I will lay down the disclaimer though that this is my plan now, without any clue of how it will be. So if I come back on October 27th having had an epidural, so be it!
...back to the issue of feeling connected...I think that what I am feeling is the baby move. It's just different than I expected. But I LOVE it. It has made this whole experience real to me and I feel a special connection to that little birdie in there. I love being able to feel the movements and the actual baby knowing that soon I will be able to hold that little tiny one in my arms. I wish it would move all the time so I could always feel it! If I had known that the movement was what it would take to feel connected, I would have been less hard on myself for not feeling connected. I was starting to wonder whether that lack of connection would continue after the birth.
Week Eighteen
5-27-08
A little late this week because almost the WHOLE family was in town this weekend. They all came to help us celebrate a housewarming/graduation/baby. Everyone left today, and now the house seems so empty. I miss everyone already and am so glad you were able to make it! Seems strange that the next time I will see some of you will be after the baby is here!

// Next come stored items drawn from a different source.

/-- One unit of an XCPY after `wp` bytes: the bytes of one destination line, in transfer order; a line is written whole
when nothing faults, so that no other party sees a part of it, and up to the fault when one does (R160, R184). The
answer holds the state, the bytes written, and what stopped the unit. -/
def State.copyUnit (s : State) (c : XCmd) (wp : Nat) : State × Nat × Option XStop :=
  let left := c.total - wp
  let first := if c.descends then c.total - 1 - wp else wp
  let d := c.dst + BitVec.ofNat 64 first
  let n := min left (if c.descends then d.toNat % 64 + 1 else 64 - d.toNat % 64)
  match s.xreach c .store d with
  | .error e => (s, 0, some e)
  | .ok (s, _) =>
    let idx := (List.range n).map (fun j => if c.descends then first - j else first + j)
    let (s, bs, poison, e) := s.xbytes c none (idx.map c.srcAt)
    let m := bs.length
    match e, m with
    | some (.wait t), _ => (t, 0, some (.wait t))
    | e, 0 => (s, 0, e)
    | e, _ =>
      let low := if c.descends then first + 1 - m else first
      let va := c.dst + BitVec.ofNat 64 low
      match s.xreach c .store va with
      | .error e => (s, 0, some e)
      | .ok (s, l) => match s.xwrite l va m (ofBytes (if c.descends then bs.reverse else bs)) poison with
        | .error x => (s, 0, some x)
        | .ok s => (s.xUsed (idx.map c.srcAt), m, e)

/-! ### XRED (R162, R430) -/

/-- Add of R430: to nearest-even, no flag; integers wrap. -/
def redElem (t : Ty) (old c : Nat) : Nat :=
  if t.cls == .F then ((Ty.fmt t).add 0 old c).1 else (old + c) % 2 ^ t.bits

/-- Elements of `b` bytes each added: the covered elements of `x` into `old`, both 64-byte values. -/
def redGranule (t : Ty) (old cover x : Nat) : Nat :=
  (List.range (64 / t.bytes)).foldl (fun v i =>
    if cover.testBit (i * t.bytes) then putE v t.bits i (redElem t (getE old t.bits i) (getE x t.bits i)) else v) old

/-- A contribution offered to its home slice (R162): refused, or staged; the last rank makes the slice sum in rank order
and write the granule. -/
def State.offer (s : State) (k : Stage) (p : StagePart) : Option State :=
  let same (g : Stage) : Bool := g.fn == k.fn && g.taskid == k.taskid && g.gid == k.gid && g.granule == k.granule
  let g := (s.dev.stages.find? same).getD { k with parts := [] }
  if g.count != k.count || g.t != k.t || g.parts.any (·.rank == p.rank) then none
  else
    let g := { g with parts := g.parts ++ [p] }
    let rest := s.dev.stages.filter (fun g => !same g)
    if g.parts.length < g.count then some { s with dev := { s.dev with stages := rest ++ [g] } }
    else
      let s := { s with dev := { s.dev with stages := rest } }
      let pa := 64 * g.granule
      let s := { s with dev := s.dev.giveBack g.granule }
      let old := Memory.read s.dev.mem pa 64
      let bad := s.dev.memPoison.contains g.granule || s.dev.memError.contains g.granule
        || s.dev.l2Error.contains g.granule || g.parts.any (·.poison)
      let v := (List.range g.count).foldl (fun v r =>
        match g.parts.find? (·.rank == r) with
        | some q => redGranule g.t.ty v q.cover.toNat q.data.toNat
        | none => v) old
      some { s with dev := s.dev.writeP pa 64 v bad }

/-- The contributions of a deterministic transfer of a channel that are offered and not yet summed. -/
def Device.detOpen (d : Device) (k : LcKey) (h : Nat) : List StagePart :=
  (d.stages.flatMap (·.parts) ++ d.contributions.map (·.part)).filter (fun p => p.who == k && p.ch.toNat == h)

/-- XWP of a deterministic transfer: the bytes from its start whose granules have all been written (R163). -/
def Chan.detWp (c : Chan) (opened : List StagePart) : BitVec 32 :=
  match (opened.map (·.off)).min? with
  | some o => BitVec.ofNat 32 o
  | none => c.pos

/-- The oldest command of a channel, when it is a deterministic XRED. -/
def Chan.isDet (c : Chan) : Bool :=
  match c.cmds.head? with
  | some x => (match x.kind with
    | .red _ d _ => d
    | .cpy _ | .deil _ _ | .sbar _ => false)
  | none => false

/-- XWP of the deterministic transfers of an LC, as their slices have written (R83, R163). -/
def Lc.detSync (d : Device) (l : Lc) : Lc :=
  let chans := l.chans.mapIdx (fun i c => if c.isDet then { c with wp := c.detWp (d.detOpen l.key i) } else c)
  let bytes := ((chans.zip l.chans).map (fun c => c.1.wp.toNat - c.2.wp.toNat)).toList.sum
  ({ l with chans := chans }).count 9 bytes

/-- One unit of an XRED after `wp` bytes: the elements that fall in one destination granule (R430). -/
def State.redUnit (s : State) (h : BitVec 2) (c : XCmd) (t : Ty) (rt : RedTy) (det : Bool) (redgrp : Dword) (wp : Nat) :
    State × Nat × Option XStop :=
  let d := c.dst + BitVec.ofNat 64 wp
  let o := d.toNat % 64
  let n := min (c.total - wp) (64 - o)
  let src := (List.range n).map (fun j => c.src + BitVec.ofNat 64 (wp + j))
  let (s, bs, poison, e) := s.xbytes c none src
  match e with
  | some x => (s, 0, some x)
  | none => match s.xreach c .store d with
    | .error x => (s, 0, some x)
    | .ok (s, l) => match s.xgate l d with
      | .error x => (s, 0, some x)
      | .ok s =>
        let s := s.xUsed (d :: src)
        let cover := (2 ^ n - 1) <<< o
        let data := ofBytes bs <<< (8 * o)
        if !det then
          let v := redGranule t (s.readHome l n <<< (8 * o)) cover data >>> (8 * o)
          (s.writeLoc l n v (poison || s.poisonHome l), n, none)
        else match l with
          | .window _ => (s, 0, some (.fault s .copyChannelInvalid 0))
          | .phys pa _ =>
            let k : Stage := ⟨(s.task.map (·.fn)).getD 0, s.lc.taskid, redgrp.extractLsb' 16 16, pa / 64,
              field redgrp 8 6, rt, []⟩
            let p : StagePart :=
              ⟨field redgrp 0 4, wp, BitVec.ofNat 64 cover, BitVec.ofNat 512 data, poison, s.lc.key, h⟩
            if s.runAhead then
              ({ s with dev := { s.dev with contributions := s.dev.contributions ++ [⟨k, p⟩] } }, n, none)
            else match s.offer k p with
              | some u => (u, n, none)
              | none => (s, 0, some (.fault s .reductionGroupInvalid 0))

/-! ### XDEIL (R161, R428) -/

/-- The 32-bit fields of the records, read once in ascending address, with their poison. -/
def State.deilFields (s : State) (c : XCmd) (n : Nat) : XRun (State × List (Nat × Bool)) :=
  (List.range n).foldlM (fun (a : State × List (Nat × Bool)) i => do
    let va := c.src + BitVec.ofNat 64 (4 * i)
    let (s, l) ← a.1.xreach c .load va
    let s ← s.xgate l va
    .ok (s, a.2 ++ [(s.readHome l 4, s.poisonHome l)])) (s, [])

/-- XDEIL: nothing is written unless the whole transfer completes. -/
def State.deilUnit (s : State) (c : XCmd) (v : VReg) (f : Nat) : XRun State := do
  let x := v + BitVec.ofNat 5 f
  let idx (i : Nat) : Nat := getE (s.vreg false x) 32 i
  if (List.range c.len).any (fun i => (s.vpoison false x).testBit (granuleOf 32 i)) then
    .error (.fault s .poisonVector (x.setWidth 64))
  else
    let (s, fs) ← s.deilFields c (c.len * f)
    .ok ((List.range f).foldl (fun st m =>
      st.writeElems false (v + BitVec.ofNat 5 m) 32 ((List.range c.len).map (fun i =>
        let r := if idx i < c.len then fs.getD (idx i * f + m) (0, false) else (0, false)
        (i, r.1, r.2)))) (s.xUsed ((List.range (c.len * f)).map (fun i => c.src + BitVec.ofNat 64 (4 * i)))))

/-! ### The channel's turn (R157, R164, R165) -/

/-- The oldest transfer of a channel completes: XDONE rises, XWP starts over (R157). -/
def State.xcomplete (s : State) (h : BitVec 2) : State :=
  s.updChan h (fun c => { c with cmds := c.cmds.tail, done := c.done + 1, wp := 0, pos := 0 })

/-- The channel's transfer stops on a fault, or waits. -/
def State.xstop (h : BitVec 2) (x : XStop) : State × Bool :=
  match x with
  | .wait s => (s, false)
  | .fault s c va => (s.updChan h (fun x => { x with err := some (c, va), raised := false }), true)

/-- XWP moves over bytes written, which a counter counts (R83). -/
def State.advanceWp (s : State) (h : BitVec 2) (n : Nat) : State :=
  (s.updChan h (fun x => { x with wp := x.wp + BitVec.ofNat 32 n })).count 9 n

/-- A unit of an XCPY or XRED: XWP counts its bytes, and the transfer completes with its last one. -/
def State.xadvance (h : BitVec 2) (c : XCmd) (r : State × Nat × Option XStop) : State × Bool :=
  match r.2.2 with
  | some (.fault t k va) =>
    let t := if r.2.1 = 0 then t else r.1
    State.xstop h (.fault (t.advanceWp h r.2.1) k va)
  | some (.wait t) =>
    if r.2.1 = 0 then (t, false) else (r.1.advanceWp h r.2.1, true)
  | none =>
    let u := r.1.advanceWp h r.2.1
    if (u.lc.chans[h.toNat]).wp.toNat = c.total then (u.xcomplete h, true) else (u, r.2.1 != 0)

/-- Every LC's deterministic transfers count what has been written (R163). -/
def State.detSync (s : State) : State := s.mapLcs (Lc.detSync s.dev)

/-- A unit of a deterministic XRED: its bytes are offered, and the transfer completes when every granule has been
written (R162, R430). -/
def State.detStep (s : State) (h : BitVec 2) (c : XCmd) (t : RedTy) (g : Dword) : State × Bool :=
  let ch := s.lc.chans[h.toNat]
  if ch.pos.toNat = c.total then
    let u := s.detSync
    if (u.lc.chans[h.toNat]).wp.toNat = c.total then (u.xcomplete h, true) else (u, false)
  else
    let r := s.redUnit h c t.ty t true g ch.pos.toNat
    match r.2.2 with
    | some x => State.xstop h x
    | none => ((r.1.updChan h (fun x => { x with pos := x.pos + BitVec.ofNat 32 r.2.1 })).detSync, true)

/-- The state with another partition in focus, the LC as it is. -/
def State.withPart (s : State) (core no : Nat) : State :=
  if s.part.core = core && s.part.no = no then s
  else { s with
    part := s.findPart core no
    parts := s.part :: s.parts.filter (fun p => !(p.core == core && p.no == no)) }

On Saturday, my sister- and mother-in-law (far left, and second from left) threw me a Baby Shower. We went to a little French cafe in Parkville and celebrated by eating naughty and opening gifts. I received so many darling and useful things. It's fun to envision a tiny little body filling out those onesies! I loved the thoughtfulness, and honestly, being the center of attention. It was a great day.

I feel the baby frequently now and take every chance I can to put my hands on my belly to feel it against my palms. I wonder if it will be a big baby, because I can feel it against my belly already, little hard spots here and there, and most of the books are just talking about the fluttering I should be feeling now and then.
Week Nineteen
5-30-08
I am reading the books "Belly Laughs" by Jenny McCarthy (from my sister, Brooke, second from right above). Jenny takes a matter-of-fact approach to describing the nasty things that do or could happen during pregnancy and birth. It's funny--and scary.
I am also reading "Healthy Sleep Habits, Happy Baby" by Marc Weissbluth. This was given to me by a friend from Denver, Christin, who said she wished she had read it earlier (her baby is about 11 months old now). I think that this will be invaluable for regaining some semblance of a schedule and maintaining a healthy and happy baby because he is not overtired.
Another book, "Your Pregnancy Week by Week" by Glade B. Curtis and Judith Schuler was sent to us by Ali and Brennon, friends from Andrew's MBA class. We enjoy reading it each week and learning about what is happening with our little cherub around that time and what vegetable or fruit he currently resembles.
6-3-08
We had the sonogram today. We saw our little one for the first time today and all I can say is that it was a heartwarming and love-filled experience. I animated the image along with a watercolor I did to show it a little more clearly. Here's little Roo...

Week Twenty
6-6-08
We are officially halfway to meeting our creation, or should I say God's creation which we've been blessed to love.
Andrew walked in his graduation ceremony on Friday night, that was exciting. Looking at us from the outside, I am very aware of the momentous occasions that we are experiencing right now and that will direct our lives for years and years to come. We have so much and are truly happy. I am so thankful!